- What the exercise asks -
The response must consist of the lines below from the one with "def GrainHeader.ok (h" through the one with "decide (8 ≤ h.height", exactly as they appear and with both ends kept.

[Stored data entries]
*** Block opens ***
/-- Text is taken (R350). -/
def TakePar.text (k : TakePar) : Bool := k.kind == 2
/-- The class is training (R350). -/
def TakePar.training (k : TakePar) : Bool := k.cls == 1
/-- The frames' element type. -/
def TakePar.type (k : TakePar) : DType := (DType.ofCode k.outType).getD .bf16

/-- Reserve size (R350, R355): the field, 0 meaning 64 for training; serving has none. -/
def TakePar.reserveSize (k : TakePar) : Nat :=
  if !k.training then 0 else if k.reserve = 0 then 64 else k.reserve

/-- Bytes rb of a row (R352). -/
def TakePar.rowBytes (k : TakePar) : Nat :=
  if k.text then 4 * k.seqLen else k.width * k.height * k.frames * 3 * (k.type.bits / 8)

/-- Offset of the row mask in a ring buffer (R352). -/
def TakePar.maskAt (k : TakePar) : Nat := pad64 (k.rows * k.rowBytes)
/-- Offset of the token mask. -/
def TakePar.tokenAt (k : TakePar) : Nat := k.maskAt + pad64 k.rows
/-- Offset of the variants. -/
def TakePar.variantAt (k : TakePar) : Nat := k.tokenAt + if k.text then pad64 (k.rows * k.seqLen) else 0
/-- Offset of the contact sheet. -/
def TakePar.sheetAt (k : TakePar) : Nat := k.variantAt + pad64 (4 * k.rows)
/-- Bytes b of a ring buffer (R352). -/
def TakePar.bufferBytes (k : TakePar) : Nat := k.sheetAt + 64 + 64 * k.rows
/-- Offset of the token mask in a reserve entry: the row's padded size ρ (R352). -/
def TakePar.rowPad (k : TakePar) : Nat := pad64 k.rowBytes
/-- Offset of the prototype sheet entry in a reserve entry. -/
def TakePar.protoAt (k : TakePar) : Nat := k.rowPad + if k.text then pad64 k.seqLen else 0
/-- Bytes r_e of a reserve entry (R352). -/
def TakePar.entryBytes (k : TakePar) : Nat := k.protoAt + 64

/-! ### Frames -/

/-- The header of a frame sample (R342). -/
structure FrameHeader where
  magic : Nat
  version : Nat
  chroma : Nat
  bits : Nat
  width : Nat
  height : Nat
  frames : Nat
  matrix : Nat
  range : Nat
  reservedZero : Bool
  deriving DecidableEq, Repr

/-- Read the header (R342). -/
def FrameHeader.ofBytes (b : List Byte) : FrameHeader :=
  ⟨fieldAt b 0 4, fieldAt b 4 2, fieldAt b 6 1, fieldAt b 7 1, fieldAt b 8 2, fieldAt b 10 2, fieldAt b 12 2,
   fieldAt b 14 1, fieldAt b 15 1, zeroAt b 20 44⟩

/-- Bytes of a sample of a plane. -/
def FrameHeader.sampleBytes (h : FrameHeader) : Nat := if h.bits = 10 then 2 else 1
/-- Width of a chroma plane (R342). -/
def FrameHeader.chromaWidth (h : FrameHeader) : Nat := if h.chroma = 2 then h.width else h.width / 2
/-- Height of a chroma plane (R342). -/
def FrameHeader.chromaHeight (h : FrameHeader) : Nat := if h.chroma = 0 then h.height / 2 else h.height
/-- Samples of one frame's three planes. -/
def FrameHeader.frameSamples (h : FrameHeader) : Nat := h.width * h.height + 2 * (h.chromaWidth * h.chromaHeight)
/-- The payload length of R342. -/
def FrameHeader.payload (h : FrameHeader) : Nat := 64 + h.frames * h.frameSamples * h.sampleBytes

/-- The fields of the header are as R342 states. -/
def FrameHeader.ok (h : FrameHeader) : Bool :=
  h.magic == 0x4E485946 && h.version == 1 && decide (h.chroma ≤ 2) && (h.bits == 8 || h.bits == 10) &&
    decide (1 ≤ h.width ∧ h.width ≤ 8192) && (h.chroma == 2 || h.width % 2 == 0) &&
    decide (1 ≤ h.height ∧ h.height ≤ 8192) && (h.chroma != 0 || h.height % 2 == 0) &&
    decide (1 ≤ h.frames ∧ h.frames ≤ 256) && decide (1 ≤ h.matrix ∧ h.matrix ≤ 3) && decide (h.range ≤ 1) &&
    h.reservedZero

/-- The sample at index `i` of plane `k` (0 Y′, 1 Cb, 2 Cr) of frame `f`. -/
def FrameHeader.sample (h : FrameHeader) (b : List Byte) (f k i : Nat) : Nat :=
  let luma := h.width * h.height
  let before := if k = 0 then 0 else luma + (k - 1) * (h.chromaWidth * h.chromaHeight)
  fieldAt b (64 + (f * h.frameSamples + before + i) * h.sampleBytes) h.sampleBytes

/-- Kr and Kb of a matrix as FP32 values (R345). -/
def matrixK (m : Nat) : Fp × Fp :=
  let q := fun (n : Nat) => (Fp.ofNat n).div (Fp.ofNat 10000)
  if m = 1 then (q 2990, q 1140) else if m = 2 then (q 2126, q 722) else (q 2627, q 593)

/-- (c - o) / d in FP32. -/
def scaledSample (c o d : Nat) : Fp := ((Fp.ofNat c).sub (Fp.ofNat o)).div (Fp.ofNat d)

/-- R′, G′ and B′ of one position, each operation of R345 rounded to FP32 in the order it is written (log entry 34). -/
def FrameHeader.rgb (h : FrameHeader) (y cb cr : Nat) : List Fp :=
  let ten := h.bits == 10
  let full := h.range == 1
  let yv := if full then scaledSample y 0 (if ten then 1023 else 255)
    else scaledSample y (if ten then 64 else 16) (if ten then 876 else 219)
  let ch := fun (c : Nat) => if full then scaledSample c (if ten then 512 else 128) (if ten then 1023 else 255)
    else scaledSample c (if ten then 512 else 128) (if ten then 896 else 224)
  let k := matrixK h.matrix
  let kg := (Fp.one.sub k.1).sub k.2
  let r := yv.add (((Fp.ofNat 2).mul (Fp.one.sub k.1)).mul (ch cr))
  let b := yv.add (((Fp.ofNat 2).mul (Fp.one.sub k.2)).mul (ch cb))
  let g := ((yv.sub (k.1.mul r)).sub (k.2.mul b)).div kg
  [r.clamp01, g.clamp01, b.clamp01]

/-- The value of channel `c` at (x, y) of frame `f`; each chroma sample serves every luma position it covers (R345). -/
def FrameHeader.value (h : FrameHeader) (b : List Byte) (c f y x : Nat) : Fp :=
  let cx := if h.chroma = 2 then x else x / 2
  let cy := if h.chroma = 0 then y / 2 else y
  let at_ := cy * h.chromaWidth + cx
  ((h.rgb (h.sample b f 0 (y * h.width + x)) (h.sample b f 1 at_) (h.sample b f 2 at_))[c]?).getD Fp.zero

/-- A 10-bit sample has a bit of [15:10] set (R358). -/
def FrameHeader.highBits (h : FrameHeader) (b : List Byte) : Bool :=
  h.bits == 10 && (List.range (h.frames * h.frameSamples)).any (fun i => decide (1024 ≤ fieldAt b (64 + 2 * i) 2))

/-! ### Grain samples -/

/-- The header of a Grain sample (R343). -/
structure GrainHeader where
  magic : Nat
  version : Nat
  dtype : Nat
  rate : Nat
  width : Nat
  height : Nat
  frames : Nat
  flags : Nat
  reservedZero : Bool
  deriving DecidableEq, Repr

/-- Read the header (R343). -/
def GrainHeader.ofBytes (b : List Byte) : GrainHeader :=
  ⟨fieldAt b 0 4, fieldAt b 4 2, fieldAt b 6 1, fieldAt b 7 1, fieldAt b 8 2, fieldAt b 10 2, fieldAt b 12 2,
   fieldAt b 14 1, zeroAt b 15 49⟩

/-- Blocks of a plane. -/
def GrainHeader.blocks (h : GrainHeader) : Nat := h.width / 8 * (h.height / 8)
/-- Bytes of a plane: its blocks fill whole segments (R343). -/
def GrainHeader.planeBytes (h : GrainHeader) : Nat := h.blocks * grainBlockBytes 2 h.rate
/-- The payload length of R343. -/
def GrainHeader.payload (h : GrainHeader) : Nat := 64 + h.frames * 3 * h.planeBytes

/-- The fields of the header are as R343 states. -/
def GrainHeader.ok (h : GrainHeader) : Bool :=
  h.magic == 0x4E485947 && h.version == 1 && (h.dtype == 0x07 || h.dtype == 0x12) &&
    decide (2 ≤ h.rate ∧ h.rate ≤ 4) && decide (8 ≤ h.width ∧ h.width ≤ 8192) && h.width % 8 == 0 &&
    decide (8 ≤ h.height ∧ h.height ≤ 8192) && h.height % 8 == 0 && decide (1 ≤ h.frames ∧ h.frames ≤ 256) &&
    decide (h.flags ≤ 1) && h.reservedZero && h.blocks % grainSpb 2 == 0

/-- The bytes of block `n` of plane `c` of frame `f`. -/
def GrainHeader.block (h : GrainHeader) (b : List Byte) (c f n : Nat) : List Byte :=
  let size := grainBlockBytes 2 h.rate
  slice b (64 + (f * 3 + c) * h.planeBytes + n * size) size

/-- Some block has x = 0xFF (R358). -/
def GrainHeader.badBlock (h : GrainHeader) (b : List Byte) : Bool :=
  (List.range (h.frames * 3 * h.blocks)).any (fun i => fieldAt b (64 + i * grainBlockBytes 2 h.rate) 1 == 255)

/-- The value of channel `c` at (x, y) of frame `f` before normalisation (R346). -/
def GrainHeader.value (h : GrainHeader) (b : List Byte) (c f y x : Nat) : Fp :=
  let d : DType := if h.dtype = 0x12 then .uint16 else .bf16
  let vs := (grainDecode (grainBits 2 h.rate) (h.block b c f (y / 8 * (h.width / 8) + x / 8))).getD []
  let v := grainValue d (vs[y % 8 * 8 + x % 8]?)
  if h.dtype = 0x12 then v.div (Fp.ofNat 1023) else v

/-! ### Normalisation -/

/-- Normalise a value of channel `c` (R346). -/
def State.normalise (s : State) (u c : Nat) (v : Fp) : Fp :=
  (v.sub (Fp.of32 (s.get (Reg.intNormMean u c)))).mul (Fp.of32 (s.get (Reg.intNormScale u c)))

/-- The elements of a converted frame row, width innermost, then height, frames and channels (R350). -/
def frameElements (width height frames : Nat) (value : Nat → Nat → Nat → Nat → Fp) : List Fp :=
  (List.range 3).flatMap (fun c => (List.range frames).flatMap (fun f => (List.range height).flatMap (fun y =>
    (List.range width).map (fun x => value c f y x))))
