/-! ### Vector kernels, gathers and image operators (R110, R111, R242, R244, R444) -/

/-- Element operations of a kernel (R110); the backward form counts twice. -/
def Task.kernelOps (t : Task) : Nat :=
  (match t.kernel with
    | 0x04 => 8 | 0x05 => 6 | 0x06 => 4 | 0x07 => 6 | 0x08 => 5 | 0x0A => 4 | _ => 1) * if t.kernelBackward then 2 else 1

/-- Op 0x0008: the largest share's slices, with the gain and bias in full and the combination of kernel 0x0B. -/
def Site.vectorCounts (x : Site) : Counts :=
  let t := x.t
  match x.ten 0, x.ten 3, x.running.slot 0 with
  | some a, some out, some in0 =>
    let base := if t.inputSlices then a else out
    let u := ceilDiv base.rows t.coreCount
    let whole := t.kernel == 0x0B
    let reduces := t.kernel == 0x09 || whole
    let reads := fun (i : Nat) => x.running.kernelReads in0 (span (shareOf base.rows t.coreCount i))
    let writes := fun (i : Nat) =>
      if whole then out.rowRuns
      else (span (shareOf base.rows t.coreCount i)).map (fun k =>
        if reduces then ⟨out.bitOffset (out.coords k), 1⟩ else out.sliceRun k)
    Counts.ofMoved (t.kernelOps * (u * (if reduces then a.dim 0 else out.dim 0)) + if whole then t.coreCount else 0)
      (x.overCores (fun i => ((reads i).map (fun y => y.1.t.movedOf y.2)).sum + out.movedOf (writes i)))
      (x.overCores (fun i => decodedReads (reads i)))
  | _, _, _ => {}

/-- Op 0x0009: the largest share's entries; a scatter-add also reads the rows it adds to. A row at a computed index counts as
the row of its tensor that decodes most. -/
def Site.gatherCounts (x : Site) : Counts :=
  match x.ten 0, x.ten 1, x.ten 3 with
  | some a, some idx, some out =>
    let mode := x.t.par 0 1
    let share := fun (i : Nat) => shareOf (idx.dim 0) x.t.coreCount i
    let entries := fun (sh : Nat × Nat) => [(⟨sh.1 * idx.type.bits, sh.2⟩ : Run)]
    let anyRow := fun (t : Tensor) => maxOf ((List.range (t.dim 1)).map (fun k => t.movedOf [t.row2 k]))
    let rows := fun (t : Tensor) (sh : Nat × Nat) => (span sh).map t.row2
    Counts.ofMoved (16 * (ceilDiv (idx.dim 0) x.t.coreCount * a.dim 0))
      (x.overCores (fun i =>
        let sh := share i
        idx.movedOf (entries sh) + (if mode = 1 then sh.2 * anyRow a + out.movedOf (rows out sh)
          else a.movedOf (rows a sh) + (if mode = 3 then 2 else 1) * (sh.2 * anyRow out))))
      (x.overCores (fun i =>
        let sh := share i
        idx.decodedOf (entries sh) + (if mode = 1 then sh.2 * a.worstRun (a.dim 0) else a.decodedOf (rows a sh)) +
          if mode = 3 then sh.2 * out.worstRun (out.dim 0) else 0))
  | _, _, _ => {}

/-- Boxes of the i-th core of an op 0x0006 task (R239). -/
def Crop.boxesOf (v : Crop) (n i : Nat) : List Nat := (List.range v.boxes).filter (fun b => b * n / v.boxes == i)

/-- Op 0x0006 (R242). -/
def Site.cropCounts (x : Site) : Counts :=
  let v := x.t.crop
  match x.ten 0, x.ten 1, x.ten 2, x.ten 3 with
  | some img, some boxes, some idx, some out =>
    let nb := ceilDiv v.boxes x.t.coreCount
    let ch := img.dim 2
    let cols := min (img.dim 0) ((if v.spanLimit = 0 then img.dim 0 else v.spanLimit) + 2)
    let n := nb * v.cw * v.ch * ch
    let segments := fun (b : Nat) => b * v.ch * ch * 2
    Counts.ofMoved (8 * n) (segments nb * cols * img.storedRate + n * out.storedRate + 32 * (20 * nb))
      (x.overCores (fun i =>
        let mine := v.boxesOf x.t.coreCount i
        segments mine.length * img.worstRun cols + boxes.decodedOf (mine.map (fun b => ⟨boxes.bitOffset [0, b], 4⟩)) +
          idx.decodedOf (mine.map (fun b => ⟨b * 32, 1⟩))))
  | _, _, _, _ => {}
*** Block closes ***
- Response area -
def GrainHeader.ok (h : GrainHeader) : Bool :=
  h.magic == 0x4E485947 && h.version == 1 && (h.dtype == 0x07 || h.dtype == 0x12) &&
    decide (2 ≤ h.rate ∧ h.rate ≤ 4) && decide (8 ≤ h.width ∧ h.width ≤ 8192) && h.width % 8 == 0 &&
    decide (8 ≤ h.height ∧ h.height ≤ 8192) && h.height % 8 == 0 && decide (1 ≤ h.frames ∧ h.frames ≤ 256) &&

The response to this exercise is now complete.